[Problem requirements]: After finding the line with "(rule R111). -/" in the data below, set down exactly each line through the one with "def idleHigh (s", inclusive, and stop there.

[Materials provided]:

-- ==== Sys2Proof/Machine/BusPrimitives.lean ====
section
/-! DEFINITION. Levels L0 and L1 (`spec/40_bus_primitives.md`): nibble framing, the enable strobe, whole bytes; and the
four cycle kinds of the opcode table. -/

namespace Sys2Proof.Machine

/-! ### Level L0 -/

/-- `Select(rs)` (rule R111). -/
def select (rs : Bool) (s : State) : State := s.emit (setEvent .rs rs)

/-- `DataOut()` (rule R112). -/
def dataOut (s : State) : State := s.emitAll [.out .db7, .out .db6, .out .db5, .out .db4]

/-- `DataIn()` (rule R113). -/
def dataIn (s : State) : State := s.emitAll [.inp .db7, .inp .db6, .inp .db5, .inp .db4]

/-- `Strobe()` (rule R114). -/
def strobe (s : State) : State := s.emitAll [.hi .e, .dly s.cfg.tStrobe, .lo .e, .dly s.cfg.tStrobe]

/-- `DriveNibble(n)` (rule R115). -/
def driveNibble (n : Nibble) (s : State) : State :=
  s.emitAll [setEvent .db7 (n.getLsbD 3), setEvent .db6 (n.getLsbD 2), setEvent .db5 (n.getLsbD 1),
    setEvent .db4 (n.getLsbD 0)]

/-- `PutNibble(n)` (rule R116). -/
def putNibble (n : Nibble) (s : State) : State := strobe (driveNibble n s)

/-- `IdleHigh()` (rule R117). -/
def idleHigh (s : State) : State := s.emitAll [.hi .db7, .hi .db6, .hi .db5, .hi .db4]

/-- `GetNibble()` (rule R118): the nibble sampled and the state after. -/
def getNibble (s : State) : Nibble × State :=
  let s0 := s.emitAll [.hi .e, .dly s.cfg.tStrobe]
  let s1 := s0.rd .db7
  let s2 := s1.rd .db6
  let s3 := s2.rd .db5
  let s4 := s3.rd .db4
  (nibbleOf s0.answer s1.answer s2.answer s3.answer, s4.emitAll [.lo .e, .dly s.cfg.tStrobe])

/-! ### Level L1 -/

/-- `WriteByte(rs, b)` (rule R120). -/
def writeByte (rs : Bool) (b : Byte) (s : State) : State :=
  let s := { s with dreg := b }
  let s := select rs s
  let s := s.emit (.lo .rw)
  let s := dataOut s
  let s := putNibble (highNibble s.dreg) s
  let s := putNibble (lowNibble s.dreg) s
  idleHigh s

/-- `ReadByte(rs)` (rule R122); its result is `SREG`. -/
def readByte (rs : Bool) (s : State) : State :=
  let s := select rs s
  let s := dataIn s
  let s := s.emit (.hi .rw)
  let (hi, s) := getNibble s
  let s := { s with sreg := joinNibbles hi (lowNibble s.sreg) }
  let (lo, s) := getNibble s
  { s with sreg := joinNibbles (highNibble s.sreg) lo }

/-! ### The cycle kinds of rule R81 as instructions (log 7) -/

/-- `BUS.WI`: `WriteByte(0, b)` (rule R120). -/
def execBusWi (b : Byte) (s : State) : Host.Outcome State Fault Refusal :=
  s.operate (.writeByte false b) fun s => .done (writeByte false b s)

/-- `BUS.WD`: `WriteByte(1, b)` (rule R120). -/
def execBusWd (b : Byte) (s : State) : Host.Outcome State Fault Refusal :=
  s.operate (.writeByte true b) fun s => .done (writeByte true b s)

/-- `BUS.RS`: `ReadByte(0)` (rule R122). -/
def execBusRs (s : State) : Host.Outcome State Fault Refusal :=
  s.operate (.readByte false) fun s => .done (readByte false s)

/-- `BUS.RD`: `ReadByte(1)` (rule R122). -/
def execBusRd (s : State) : Host.Outcome State Fault Refusal :=
  s.operate (.readByte true) fun s => .done (readByte true s)

end Sys2Proof.Machine
end

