-- ==== Sys2Proof/Machine/Dispatch.lean ====
section
/-! DEFINITION. One arm for each instruction. -/

namespace Sys2Proof.Machine

def exec (i : Instr) (s : State) : Host.Outcome State Fault Refusal :=
  match i with
  | .init attributes => Sys2Proof.Machine.execInit attributes s
  | .clear => Sys2Proof.Machine.execClear s
  | .home => Sys2Proof.Machine.execHome s
  | .gotoxy col row => Sys2Proof.Machine.execGotoxy col row s
  | .putc ch => Sys2Proof.Machine.execPutc ch s
  | .wrcmd b => Sys2Proof.Machine.execWrcmd b s
  | .wrdata b => Sys2Proof.Machine.execWrdata b s
  | .rdstat => Sys2Proof.Machine.execRdstat s
  | .busWi b => Sys2Proof.Machine.execBusWi b s
  | .busWd b => Sys2Proof.Machine.execBusWd b s
  | .busRs => Sys2Proof.Machine.execBusRs s
  | .busRd => Sys2Proof.Machine.execBusRd s
  | .lcdClear => Sys2Proof.Machine.execLcdClear s
  | .lcdHome => Sys2Proof.Machine.execLcdHome s
  | .lcdEntry => Sys2Proof.Machine.execLcdEntry s
  | .lcdDisplay d c b => Sys2Proof.Machine.execLcdDisplay d c b s
  | .lcdFunction => Sys2Proof.Machine.execLcdFunction s
  | .lcdSetddram a => Sys2Proof.Machine.execLcdSetddram a s

end Sys2Proof.Machine
end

[Result]:
/-- `Select(rs)` (rule R111). -/
def select (rs : Bool) (s : State) : State := s.emit (setEvent .rs rs)

/-- `DataOut()` (rule R112). -/
def dataOut (s : State) : State := s.emitAll [.out .db7, .out .db6, .out .db5, .out .db4]

/-- `DataIn()` (rule R113). -/
def dataIn (s : State) : State := s.emitAll [.inp .db7, .inp .db6, .inp .db5, .inp .db4]

/-- `Strobe()` (rule R114). -/
def strobe (s : State) : State := s.emitAll [.hi .e, .dly s.cfg.tStrobe, .lo .e, .dly s.cfg.tStrobe]

/-- `DriveNibble(n)` (rule R115). -/
def driveNibble (n : Nibble) (s : State) : State :=
  s.emitAll [setEvent .db7 (n.getLsbD 3), setEvent .db6 (n.getLsbD 2), setEvent .db5 (n.getLsbD 1),
    setEvent .db4 (n.getLsbD 0)]

/-- `PutNibble(n)` (rule R116). -/
def putNibble (n : Nibble) (s : State) : State := strobe (driveNibble n s)

/-- `IdleHigh()` (rule R117). -/
def idleHigh (s : State) : State := s.emitAll [.hi .db7, .hi .db6, .hi .db5, .hi .db4]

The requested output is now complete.